(Task item)
The entries below contain a line with "s.cur := rfl" and a line with "s.pins := rfl". Retype exactly everything from the first down to the second, both included, and nothing else.

(Records provided)
● ● ● ● ● ● ●

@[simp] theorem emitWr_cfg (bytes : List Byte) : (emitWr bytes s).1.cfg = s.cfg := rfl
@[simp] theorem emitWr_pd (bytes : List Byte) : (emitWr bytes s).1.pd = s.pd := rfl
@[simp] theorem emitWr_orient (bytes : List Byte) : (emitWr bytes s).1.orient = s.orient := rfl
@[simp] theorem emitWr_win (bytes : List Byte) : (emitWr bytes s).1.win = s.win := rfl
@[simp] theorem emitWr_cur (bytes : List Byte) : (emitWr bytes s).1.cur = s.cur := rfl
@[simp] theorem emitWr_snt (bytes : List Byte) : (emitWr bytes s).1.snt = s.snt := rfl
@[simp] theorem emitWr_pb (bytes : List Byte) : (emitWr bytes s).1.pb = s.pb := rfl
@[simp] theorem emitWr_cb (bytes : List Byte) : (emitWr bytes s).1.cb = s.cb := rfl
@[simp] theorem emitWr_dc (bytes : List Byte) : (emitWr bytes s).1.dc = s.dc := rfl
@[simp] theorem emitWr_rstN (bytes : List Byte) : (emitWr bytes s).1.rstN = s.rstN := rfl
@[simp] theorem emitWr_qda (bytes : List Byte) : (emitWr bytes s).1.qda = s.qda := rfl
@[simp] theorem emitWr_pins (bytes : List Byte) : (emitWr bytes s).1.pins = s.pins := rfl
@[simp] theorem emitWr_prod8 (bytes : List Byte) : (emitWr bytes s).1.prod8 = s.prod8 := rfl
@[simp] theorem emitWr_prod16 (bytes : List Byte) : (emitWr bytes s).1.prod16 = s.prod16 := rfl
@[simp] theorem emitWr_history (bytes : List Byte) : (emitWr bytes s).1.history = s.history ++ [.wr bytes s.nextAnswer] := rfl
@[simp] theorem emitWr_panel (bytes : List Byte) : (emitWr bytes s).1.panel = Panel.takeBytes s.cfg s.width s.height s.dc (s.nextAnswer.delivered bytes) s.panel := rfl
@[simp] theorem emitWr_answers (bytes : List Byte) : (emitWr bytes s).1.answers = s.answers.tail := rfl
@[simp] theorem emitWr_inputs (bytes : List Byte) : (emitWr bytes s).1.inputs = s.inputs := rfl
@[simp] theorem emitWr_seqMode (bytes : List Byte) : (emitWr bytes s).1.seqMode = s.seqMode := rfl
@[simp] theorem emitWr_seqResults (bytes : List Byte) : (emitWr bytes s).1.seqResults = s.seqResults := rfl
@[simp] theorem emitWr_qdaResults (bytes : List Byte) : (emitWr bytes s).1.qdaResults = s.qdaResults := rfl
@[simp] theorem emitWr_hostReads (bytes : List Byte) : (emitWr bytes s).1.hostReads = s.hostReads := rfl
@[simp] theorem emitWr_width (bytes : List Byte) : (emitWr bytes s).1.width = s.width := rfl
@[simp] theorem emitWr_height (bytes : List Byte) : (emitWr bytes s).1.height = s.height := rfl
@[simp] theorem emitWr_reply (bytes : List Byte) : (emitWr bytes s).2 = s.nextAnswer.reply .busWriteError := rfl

● ● ● ● ● ● ●

(Result of the task)
@[simp] theorem emitWr_cur (bytes : List Byte) : (emitWr bytes s).1.cur = s.cur := rfl
@[simp] theorem emitWr_snt (bytes : List Byte) : (emitWr bytes s).1.snt = s.snt := rfl
@[simp] theorem emitWr_pb (bytes : List Byte) : (emitWr bytes s).1.pb = s.pb := rfl
@[simp] theorem emitWr_cb (bytes : List Byte) : (emitWr bytes s).1.cb = s.cb := rfl
@[simp] theorem emitWr_dc (bytes : List Byte) : (emitWr bytes s).1.dc = s.dc := rfl
@[simp] theorem emitWr_rstN (bytes : List Byte) : (emitWr bytes s).1.rstN = s.rstN := rfl
@[simp] theorem emitWr_qda (bytes : List Byte) : (emitWr bytes s).1.qda = s.qda := rfl
@[simp] theorem emitWr_pins (bytes : List Byte) : (emitWr bytes s).1.pins = s.pins := rfl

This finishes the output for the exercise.